Semantic- and Signal-Aware Audio Ad Insertion Engine

UofTHacks 13 Winner - MLH Best Use of ElevenLabs

Authors: James Weng, Ryan Li, David Yang

Pipeline: Upload a product name and audio file with speech → ElevenLabs clones voice(s) and generates a human-like ad read → Call OpenAI API to generate ad text → the system finds the optimal insertion point based on syntactic + semantic context, stitching the ad into the final audio.

Video Demo

Core features

User input for podcast audio and product name - product details are optional
AI-recommended insertion timestamps using semantic + syntactic analysis
ElevenLabs TTS for realistic sponsor reads (single speaker or multi-way conversation)
Preview insertions before rendering final output
Export monetized episodes with loudness matching + crossfades

Tech stack

Frontend: React + TypeScript + Vite, plain CSS with CSS custom properties (Syne + DM Mono + DM Sans fonts)
Backend API: Node.js + Express
Audio pipeline: Python (pydub, librosa, pyloudnorm)
AI services: OpenAI (ad generation + placement), ElevenLabs (TTS/voice cloning)
Media tools: ffmpeg/ffprobe

Project structure

.
├── README.md
├── backend/              # Node API + Python ad_inserter pipeline
│   ├── ad_inserter/
│   ├── audio_tests/
│   ├── index.mjs
│   ├── package.json
│   └── requirements.txt
├── frontend/             # React UI
│   ├── src/
│   ├── index.html
│   ├── package.json
│   └── vite.config.ts
├── docs/
└── venv/

Local deployment

Prereqs

Node.js (for frontend/ and backend/)
Python (for backend/ad_inserter)
ffmpeg + ffprobe

1) Backend API

cd backend
npm install
pip install -r requirements.txt

Set env vars (examples):

export ELEVENLABS_API_KEY="..."
export OPENAI_API_KEY="..."

Run the API:

npm run dev

The API listens on http://localhost:3001.

2) Frontend

cd frontend
npm install
npm run dev

The UI runs on http://localhost:5173 and calls the backend.

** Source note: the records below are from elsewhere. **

-- ==== Sys2Proof/Laws/TouchCommands.lean ====
section
/-! SUPPORT. Every command answers a next state and changes only these parts of the state. -/

namespace Sys2Proof.Machine

theorem execTableRead_only (q : Req) (table : Byte) (s : State) : ∃ u, execTableRead q table s = .next u ∧ Only [.frm, .auth] s u := by
  refine ⟨_, rfl, ?_⟩
  repeat' first
    | with_reducible exact Only.rfl
    | exact Eq.refl true
    | with_reducible intro _ _ _
    | with_reducible intro _ _
    | with_reducible refine Op.serve_only ?_ ?_ ?_
    | with_reducible refine (tableRead_run _ _ _ _ ?_).2 ?_

theorem execTableWrite_only (q : Req) (table : Byte) (image : List Byte) (s : State) :
    ∃ u, execTableWrite q table image s = .next u ∧ Only [.frm, .auth, .tab] s u := by
  refine ⟨_, rfl, ?_⟩
  repeat' first
    | with_reducible exact Only.rfl
    | exact Eq.refl true
    | with_reducible intro _ _ _
    | with_reducible intro _ _
    | with_reducible refine Op.serve_only ?_ ?_ ?_
    | with_reducible refine (tableWrite_run _ _ _ _ _ ?_).2 ?_

theorem execTableErase_only (q : Req) (table : Byte) (s : State) : ∃ u, execTableErase q table s = .next u ∧ Only [.frm, .auth, .tab] s u := by
  refine ⟨_, rfl, ?_⟩
  repeat' first
    | with_reducible exact Only.rfl
    | exact Eq.refl true
    | with_reducible intro _ _ _
    | with_reducible intro _ _
    | with_reducible refine Op.serve_only ?_ ?_ ?_
    | with_reducible refine (tableErase_run _ _ _ _ ?_).2 ?_

theorem execLoopConfig_only (q : Req) (item : List Byte) (s : State) :
    ∃ u, execLoopConfig q item s = .next u ∧ Only [.frm, .auth, .run, .loop] s u := by
  refine ⟨_, rfl, ?_⟩
  repeat' first
    | with_reducible exact Only.rfl
    | exact Eq.refl true
    | with_reducible intro _ _ _
    | with_reducible intro _ _
    | with_reducible refine Op.serve_only ?_ ?_ ?_
    | with_reducible refine (loopConfig_run _ _ _ _ ?_).2 ?_

theorem execLoopSetSet_only (q : Req) (lo : Byte) (current : Half) (s : State) :
    ∃ u, execLoopSetSet q lo current s = .next u ∧ Only [.frm, .auth, .loop, .prog, .stitch] s u := by
  refine ⟨_, rfl, ?_⟩
  repeat' first
    | with_reducible exact Only.rfl
    | exact Eq.refl true
    | with_reducible intro _ _ _
    | with_reducible intro _ _
    | with_reducible refine Op.serve_only ?_ ?_ ?_
    | with_reducible refine (loopSet_run _ _ _ _ _ _ ?_).2 ?_

theorem execLoopSetClose_only (q : Req) (lo : Byte) (current : Half) (s : State) :
    ∃ u, execLoopSetClose q lo current s = .next u ∧ Only [.frm, .auth, .loop, .prog, .stitch] s u := by
  refine ⟨_, rfl, ?_⟩
  repeat' first
    | with_reducible exact Only.rfl
    | exact Eq.refl true
    | with_reducible intro _ _ _
    | with_reducible intro _ _
    | with_reducible refine Op.serve_only ?_ ?_ ?_
    | with_reducible refine (loopSet_run _ _ _ _ _ _ ?_).2 ?_

theorem execLoopSetResume_only (q : Req) (lo : Byte) (current : Half) (s : State) :
    ∃ u, execLoopSetResume q lo current s = .next u ∧ Only [.frm, .auth, .loop, .prog, .stitch] s u := by
  refine ⟨_, rfl, ?_⟩
  repeat' first
    | with_reducible exact Only.rfl
    | exact Eq.refl true
    | with_reducible intro _ _ _
    | with_reducible intro _ _
    | with_reducible refine Op.serve_only ?_ ?_ ?_
    | with_reducible refine (loopSet_run _ _ _ _ _ _ ?_).2 ?_

theorem execLoopStatus_only (q : Req) (lo : Byte) (count : Byte) (s : State) :
    ∃ u, execLoopStatus q lo count s = .next u ∧ Only [.frm, .auth] s u := by
  refine ⟨_, rfl, ?_⟩
  repeat' first
    | with_reducible exact Only.rfl
    | exact Eq.refl true
    | with_reducible intro _ _ _
    | with_reducible intro _ _
    | with_reducible refine Op.serve_only ?_ ?_ ?_
    | with_reducible refine (loopStatus_run _ _ _ _ _ ?_).2 ?_

theorem execLoopOpenDetect_only (dt : Nat) (lo : Fin 8) (s : State) :
    ∃ u, execLoopOpenDetect dt lo s = .next u ∧ Only [.clk, .loop, .inj, .log] s u := by
  refine ⟨_, rfl, ?_⟩
  repeat' first
    | with_reducible exact Only.rfl
    | exact Eq.refl true
    | with_reducible refine Only.ite ?_ ?_
    | with_reducible intro _ _
    | with_reducible refine (State.advance_only _ _ ?_).2 ?_
    | with_reducible refine (State.detected_only _ _ _ _ ?_).2 ?_
    | with_reducible refine (State.loopSpells_only _ ?_).2 ?_
    | with_reducible refine (State.mLo_only _ _ _ ?_).2 ?_

theorem execLoopShortDetect_only (dt : Nat) (lo : Fin 8) (s : State) :
    ∃ u, execLoopShortDetect dt lo s = .next u ∧ Only [.clk, .loop, .inj, .log] s u := by
  refine ⟨_, rfl, ?_⟩
  repeat' first
    | with_reducible exact Only.rfl
    | exact Eq.refl true
    | with_reducible refine Only.ite ?_ ?_
    | with_reducible intro _ _
    | with_reducible refine (State.advance_only _ _ ?_).2 ?_
    | with_reducible refine (State.detected_only _ _ _ _ ?_).2 ?_
    | with_reducible refine (State.loopSpells_only _ ?_).2 ?_
    | with_reducible refine (State.mLo_only _ _ _ ?_).2 ?_

theorem execLoopDevDetect_only (dt : Nat) (lo : Fin 8) (s : State) :
    ∃ u, execLoopDevDetect dt lo s = .next u ∧ Only [.clk, .loop, .inj, .log] s u := by
  refine ⟨_, rfl, ?_⟩
  repeat' first
    | with_reducible exact Only.rfl
    | exact Eq.refl true
    | with_reducible refine Only.ite ?_ ?_
    | with_reducible intro _ _
    | with_reducible refine (State.advance_only _ _ ?_).2 ?_
    | with_reducible refine (State.detected_only _ _ _ _ ?_).2 ?_
    | with_reducible refine (State.loopSpells_only _ ?_).2 ?_
    | with_reducible refine (State.mLo_only _ _ _ ?_).2 ?_

theorem execDrvCmdOn_only (q : Req) (ch : Byte) (arg : Half) (mask : Word) (s : State) :
    ∃ u, execDrvCmdOn q ch arg mask s = .next u ∧ Only [.frm, .auth, .drv, .prog, .stitch, .inj, .log] s u := by
  refine ⟨_, rfl, ?_⟩
  repeat' first
    | with_reducible exact Only.rfl
    | exact Eq.refl true
    | with_reducible intro _ _ _
    | with_reducible intro _ _
    | with_reducible refine Op.serve_only ?_ ?_ ?_
    | with_reducible refine (drvCmd_run _ _ _ _ _ _ _ ?_).2 ?_

theorem execDrvCmdPulse_only (q : Req) (ch : Byte) (arg : Half) (mask : Word) (s : State) :
    ∃ u, execDrvCmdPulse q ch arg mask s = .next u ∧ Only [.frm, .auth, .drv, .prog, .stitch, .inj, .log] s u := by
  refine ⟨_, rfl, ?_⟩
  repeat' first
    | with_reducible exact Only.rfl
    | exact Eq.refl true
    | with_reducible intro _ _ _
    | with_reducible intro _ _
    | with_reducible refine Op.serve_only ?_ ?_ ?_
    | with_reducible refine (drvCmd_run _ _ _ _ _ _ _ ?_).2 ?_

theorem execDrvCmdRelease_only (q : Req) (ch : Byte) (arg : Half) (mask : Word) (s : State) :
    ∃ u, execDrvCmdRelease q ch arg mask s = .next u ∧ Only [.frm, .auth, .drv, .prog, .stitch, .inj, .log] s u := by
  refine ⟨_, rfl, ?_⟩
  repeat' first
    | with_reducible exact Only.rfl
    | exact Eq.refl true
    | with_reducible intro _ _ _
    | with_reducible intro _ _
    | with_reducible refine Op.serve_only ?_ ?_ ?_
    | with_reducible refine (drvCmd_run _ _ _ _ _ _ _ ?_).2 ?_

theorem execDrvCmdSetI_only (q : Req) (ch : Byte) (arg : Half) (mask : Word) (s : State) :
    ∃ u, execDrvCmdSetI q ch arg mask s = .next u ∧ Only [.frm, .auth, .drv, .prog, .stitch, .inj, .log] s u := by
  refine ⟨_, rfl, ?_⟩
  repeat' first
    | with_reducible exact Only.rfl
    | exact Eq.refl true
    | with_reducible intro _ _ _
    | with_reducible intro _ _
    | with_reducible refine Op.serve_only ?_ ?_ ?_
    | with_reducible refine (drvCmd_run _ _ _ _ _ _ _ ?_).2 ?_

theorem execDrvCmdLatchA_only (q : Req) (ch : Byte) (arg : Half) (mask : Word) (s : State) :
    ∃ u, execDrvCmdLatchA q ch arg mask s = .next u ∧ Only [.frm, .auth, .drv, .prog, .stitch, .inj, .log] s u := by
  refine ⟨_, rfl, ?_⟩
  repeat' first
    | with_reducible exact Only.rfl
    | exact Eq.refl true
    | with_reducible intro _ _ _
    | with_reducible intro _ _
    | with_reducible refine Op.serve_only ?_ ?_ ?_
    | with_reducible refine (drvCmd_run _ _ _ _ _ _ _ ?_).2 ?_

theorem execDrvCmdLatchB_only (q : Req) (ch : Byte) (arg : Half) (mask : Word) (s : State) :
    ∃ u, execDrvCmdLatchB q ch arg mask s = .next u ∧ Only [.frm, .auth, .drv, .prog, .stitch, .inj, .log] s u := by
  refine ⟨_, rfl, ?_⟩
  repeat' first
    | with_reducible exact Only.rfl
    | exact Eq.refl true
    | with_reducible intro _ _ _
    | with_reducible intro _ _
    | with_reducible refine Op.serve_only ?_ ?_ ?_
    | with_reducible refine (drvCmd_run _ _ _ _ _ _ _ ?_).2 ?_

theorem execDrvCmdReleaseMask_only (q : Req) (ch : Byte) (arg : Half) (mask : Word) (s : State) :
    ∃ u, execDrvCmdReleaseMask q ch arg mask s = .next u ∧ Only [.frm, .auth, .drv, .prog, .stitch, .inj, .log] s u := by
  refine ⟨_, rfl, ?_⟩
  repeat' first
    | with_reducible exact Only.rfl
    | exact Eq.refl true
    | with_reducible intro _ _ _
    | with_reducible intro _ _
    | with_reducible refine Op.serve_only ?_ ?_ ?_
    | with_reducible refine (drvCmd_run _ _ _ _ _ _ _ ?_).2 ?_

theorem execDrvProfile_only (q : Req) (item : List Byte) (s : State) :
    ∃ u, execDrvProfile q item s = .next u ∧ Only [.frm, .auth, .run, .drv] s u := by
  refine ⟨_, rfl, ?_⟩
  repeat' first
    | with_reducible exact Only.rfl
    | exact Eq.refl true
    | with_reducible intro _ _ _
    | with_reducible intro _ _
    | with_reducible refine Op.serve_only ?_ ?_ ?_
    | with_reducible refine (drvProfile_run _ _ _ _ ?_).2 ?_

theorem execDrvStatus_only (q : Req) (ch : Byte) (count : Byte) (s : State) : ∃ u, execDrvStatus q ch count s = .next u ∧ Only [.frm, .auth] s u := by
  refine ⟨_, rfl, ?_⟩
  repeat' first
    | with_reducible exact Only.rfl
    | exact Eq.refl true
    | with_reducible intro _ _ _
    | with_reducible intro _ _
    | with_reducible refine Op.serve_only ?_ ?_ ?_
    | with_reducible refine (drvStatus_run _ _ _ _ _ ?_).2 ?_

theorem execDrvEnergy_only (q : Req) (ch : Byte) (count : Byte) (s : State) : ∃ u, execDrvEnergy q ch count s = .next u ∧ Only [.frm, .auth] s u := by
  refine ⟨_, rfl, ?_⟩
  repeat' first
    | with_reducible exact Only.rfl
    | exact Eq.refl true
    | with_reducible intro _ _ _
    | with_reducible intro _ _
    | with_reducible refine Op.serve_only ?_ ?_ ?_
    | with_reducible refine (drvEnergy_run _ _ _ _ _ ?_).2 ?_

theorem execDrvPair_only (q : Req) (ch : Byte) (s : State) : ∃ u, execDrvPair q ch s = .next u ∧ Only [.frm, .auth, .run, .drv] s u := by
  refine ⟨_, rfl, ?_⟩
  repeat' first
    | with_reducible exact Only.rfl
    | exact Eq.refl true
    | with_reducible intro _ _ _
    | with_reducible intro _ _
    | with_reducible refine Op.serve_only ?_ ?_ ?_
    | with_reducible refine (drvPair_run _ _ _ _ _ ?_).2 ?_

theorem execDrvUnpair_only (q : Req) (ch : Byte) (s : State) : ∃ u, execDrvUnpair q ch s = .next u ∧ Only [.frm, .auth, .run, .drv] s u := by
  refine ⟨_, rfl, ?_⟩
  repeat' first
    | with_reducible exact Only.rfl
    | exact Eq.refl true
    | with_reducible intro _ _ _
    | with_reducible intro _ _
    | with_reducible refine Op.serve_only ?_ ?_ ?_
    | with_reducible refine (drvPair_run _ _ _ _ _ ?_).2 ?_

theorem execDrvBudget_only (q : Req) (budget : Half) (s : State) : ∃ u, execDrvBudget q budget s = .next u ∧ Only [.frm, .auth, .run, .drv] s u := by
  refine ⟨_, rfl, ?_⟩
  repeat' first
    | with_reducible exact Only.rfl
    | exact Eq.refl true
    | with_reducible intro _ _ _
    | with_reducible intro _ _
    | with_reducible refine Op.serve_only ?_ ?_ ?_
    | with_reducible refine (drvBudget_run _ _ _ _ ?_).2 ?_

theorem execRisePeakReached_only (dt : Nat) (n : Fin 32) (points : Option (Nat × Nat × Nat × Nat)) (vRes : Nat) (s : State) :
    ∃ u, execRisePeakReached dt n points vRes s = .next u ∧ Only [.clk, .drv, .inj, .log] s u := by
  refine ⟨_, rfl, ?_⟩
  repeat' first
    | with_reducible exact Only.rfl
    | exact Eq.refl true
    | with_reducible refine Only.ite ?_ ?_
    | with_reducible intro _ _
    | with_reducible refine (State.advance_only _ _ ?_).2 ?_
    | with_reducible refine (State.endRise_only _ _ _ _ _ ?_).2 ?_
    | with_reducible refine (State.findShort_only _ _ _ _ _ ?_).2 ?_

theorem execTBoostMaxExpire_only (dt : Nat) (n : Fin 32) (iHs : Nat) (iLs : Nat) (points : Option (Nat × Nat × Nat × Nat)) (vRes : Nat) (s : State) :
    ∃ u, execTBoostMaxExpire dt n iHs iLs points vRes s = .next u ∧ Only [.clk, .drv] s u := by
  refine ⟨_, rfl, ?_⟩
  repeat' first
    | with_reducible exact Only.rfl
    | exact Eq.refl true
    | with_reducible refine Only.ite ?_ ?_
    | with_reducible intro _ _
    | with_reducible refine (State.advance_only _ _ ?_).2 ?_
    | with_reducible refine (State.endRise_only _ _ _ _ _ ?_).2 ?_
    | with_reducible refine (State.mDiag_only _ _ _ ?_).2 ?_
    | with_reducible refine (State.mDrvCh_only _ _ _ ?_).2 ?_
    | with_reducible refine (State.release_only _ _ _ ?_).2 ?_

theorem execDwellEnd_only (dt : Nat) (n : Fin 32) (held : Bool) (energy : Nat) (s : State) :
    ∃ u, execDwellEnd dt n held energy s = .next u ∧ Only [.clk, .drv, .inj, .log] s u := by
  refine ⟨_, rfl, ?_⟩
  repeat' first
    | with_reducible exact Only.rfl
    | exact Eq.refl true
    | with_reducible refine Only.ite ?_ ?_
    | with_reducible intro _ _
    | with_reducible refine (State.advance_only _ _ ?_).2 ?_
    | with_reducible refine (State.detected_only _ _ _ _ ?_).2 ?_
    | with_reducible refine (State.mDiag_only _ _ _ ?_).2 ?_
    | with_reducible refine (State.mDrvCh_only _ _ _ ?_).2 ?_
    | with_reducible refine (State.toPhase_only _ _ _ ?_).2 ?_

Ad Inserter backend module

__init__.py exposes the package modules (analysis, llm, mix) and version
analysis.py handles audio analysis: ffmpeg check, loading/standardizing audio, silence-based candidate detection for podcasts, beat/RMS analysis for songs, optional Whisper transcription, and building candidate payloads
analyze_cli.py exposes a CLI helper that runs analysis and returns JSON for the Node API
cli.py provides the single-speaker CLI workflow: parse args, pick candidates, call LLM to write promo/choose insertion, loudness match + room tone + crossfade, and export output (plus debug artifacts)
insert_ad.py handles two-speaker insertion (A/B/DUO), optional diarization, and optional voice cloning
llm.py builds the prompt and calls OpenAI to generate promo text and choose insertion index; parses JSON response into LLMResult
mix.py does audio mixing utilities: LUFS measurement, loudness matching, looping room tone, ducking, crossfade insertion, and context window extraction
tts.py builds sponsor reads with ElevenLabs (single or multi-statement blocks)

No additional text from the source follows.